§ **Task brief**:
Take the entries below and print, exactly, the stretch from the line containing "def Measurement.derive (m" through the line containing "let tempB := t10B.getD 250", both included.

§ **Given records**:
-- ==== Sys2Proof/Machine/Measure.lean ====
section
/-! DEFINITION. The measurement unit (chapter 1): codes into channel records, the derived set, the scan. -/

namespace Sys2Proof.Machine
open Sys2Proof

/-! ## Codes (R2 to R6) -/

/-- A rail code: 0 or 4095 (section 1.1). -/
def railCode (code : Nat) : Bool := code == 0 || code == 4095

/-- R4: the window after a good code has joined it: at most the last four. -/
def joinWindow (w : List Nat) (code : Nat) : List Nat := (w ++ [code]).drop (w.length + 1 - Config.windowSize)

/-- R4: the averaged code of a window that is not empty. -/
def windowMean (w : List Nat) : Nat := roundDiv w.sum w.length

/-- R2, R3: a good code taken in GOOD or HOLDING. -/
def ChannelRec.joinGood (r : ChannelRec) (code : Nat) : ChannelRec :=
  let w := joinWindow r.window code
  { r with state := .good, window := w, averaged := windowMean w, present := true, holdTimer := 0 }

/-- R6: the recovering code becomes the window's single member. -/
def ChannelRec.recovered (r : ChannelRec) (code : Nat) : ChannelRec :=
  { r with state := .good, window := [code], averaged := code, present := true, recovery := 0 }

/-- One code applied to a channel record (section 1.2, R2, R3, R6, R7). -/
def ChannelRec.take (r : ChannelRec) (code : Nat) : ChannelRec :=
  match r.state with
  | .good => if railCode code then { r with state := .holding, holdTimer := 0 } else r.joinGood code
  | .holding => if railCode code then r else r.joinGood code
  | .fault =>
    if railCode code then { r with recovery := 0 }
    else if Config.recoveryCodes ≤ r.recovery + 1 then r.recovered code
    else { r with recovery := r.recovery + 1 }
  | .off => r

/-- The code of a scan for a channel. -/
def scanCode (k : Codes) : Chan → Nat
  | .cb => k.cb.toNat
  | .tb => k.tb.toNat
  | .cm => k.cm.toNat
  | .tm => k.tm.toNat
  | .lv => k.lv.toNat

/-- R6, steps 4 and 5, when a channel has just left FAULT. -/
def State.probeRecovered (s : State) : State :=
  let s1 := s.raise .probeRecovered
  if s1.meas.probeFault then s1 else s1.calm .probeFault

/-- One channel of the scan: its code applied, and a recovery reported. -/
def State.scanChannel (s : State) (k : Codes) (c : Chan) : State :=
  let r := s.meas.channel c
  let r1 := r.take (scanCode k c)
  let s1 := { s with meas := s.meas.setChannel c r1 }
  if r.state == .fault && r1.state == .good then s1.probeRecovered else s1

/-! ## Conversions (R8 to R14) -/

/-- R8: uncompensated conductivity. -/
def conductivity (fullScale code : Nat) : Nat := roundDiv (code * fullScale) 4095

/-- R9: a temperature in tenths of a degree. -/
def temperature (code : Nat) : Nat := roundDiv (code * 600) 4095

/-- R9: a level in tenths of a percent. -/
def level (code : Nat) : Nat := roundDiv (code * 1000) 4095

/-- R10: the compensation divisor; the products stay above 0 for every value in range. -/
def divisor (alpha t10 : Nat) : Nat := 100000 + alpha * t10 - alpha * 250

/-- R10: a conductivity at 25 degrees, clamped to 0..20000. -/
def compensate (alpha raw t10 : Nat) : Nat := min 20000 (roundDiv (raw * 100000) (divisor alpha t10))

/-- R12: cycles of concentration in hundredths. -/
def cycles (k25B k25M : Nat) : Nat := if k25M < 20 then 2500 else clampNat 100 2500 (roundDiv (k25B * 100) k25M)

/-- The averaged code of a usable channel, none if the channel is not usable. -/
def ChannelRec.reading (r : ChannelRec) : Option Nat := if r.usable then some r.averaged else none

/-- R15: the derived set of five channel records. -/
def Measurement.derive (m : Measurement) (c : EffConfig) : Derived :=
  let rawB := m.cb.reading.map (conductivity c.fsB)
  let rawM := m.cm.reading.map (conductivity c.fsM)
  let t10B := m.tb.reading.map temperature
  let t10M := m.tm.reading.map temperature
  let tempB := t10B.getD 250
  let tempM := t10M.getD tempB
  let k25B := rawB.map (fun r => compensate c.alpha r tempB)
  let k25M := rawM.map (fun r => compensate c.alpha r tempM)
  let known := k25B.isSome && k25M.isSome
  { rawB := rawB, rawM := rawM, t10B := t10B, t10M := t10M, lv10 := m.lv.reading.map level, k25B := k25B, k25M := k25M,
    coc := if known then some (cycles (k25B.getD 0) (k25M.getD 0)) else none,
    cyclesLimit := known && k25M.getD 0 < 20 }

/-- R14, R15: the derived set is replaced whole, and CYCLES LIMIT is raised when its mark becomes set. -/
def State.replaceDerived (s : State) : State :=
  let d := s.meas.derive s.station.cfg
  let s1 := { s with meas := { s.meas with derived := d } }
  if d.cyclesLimit && !s.meas.derived.cyclesLimit then s1.raise .cyclesLimit else s1

/-- R1, R15: the five codes in order, then the derived set; the scan clock starts again. -/
def State.takeScan (s : State) (k : Codes) : State :=
  let s1 := ((((s.scanChannel k .cb).scanChannel k .tb).scanChannel k .cm).scanChannel k .tm).scanChannel k .lv
  let s2 := s1.replaceDerived
  { s2 with meas := { s2.meas with scanClock := some 0 } }

/-- R5: a channel enters FAULT. -/
def State.probeFails (s : State) (c : Chan) : State :=
  let r := s.meas.channel c
  let s1 := { s with meas := s.meas.setChannel c { r with state := .fault, recovery := 0, holdTimer := 0 } }
  (s1.raise .probeFault).occur .probeFault

end Sys2Proof.Machine
end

§ **Your solution**:
def Measurement.derive (m : Measurement) (c : EffConfig) : Derived :=
  let rawB := m.cb.reading.map (conductivity c.fsB)
  let rawM := m.cm.reading.map (conductivity c.fsM)
  let t10B := m.tb.reading.map temperature
  let t10M := m.tm.reading.map temperature
  let tempB := t10B.getD 250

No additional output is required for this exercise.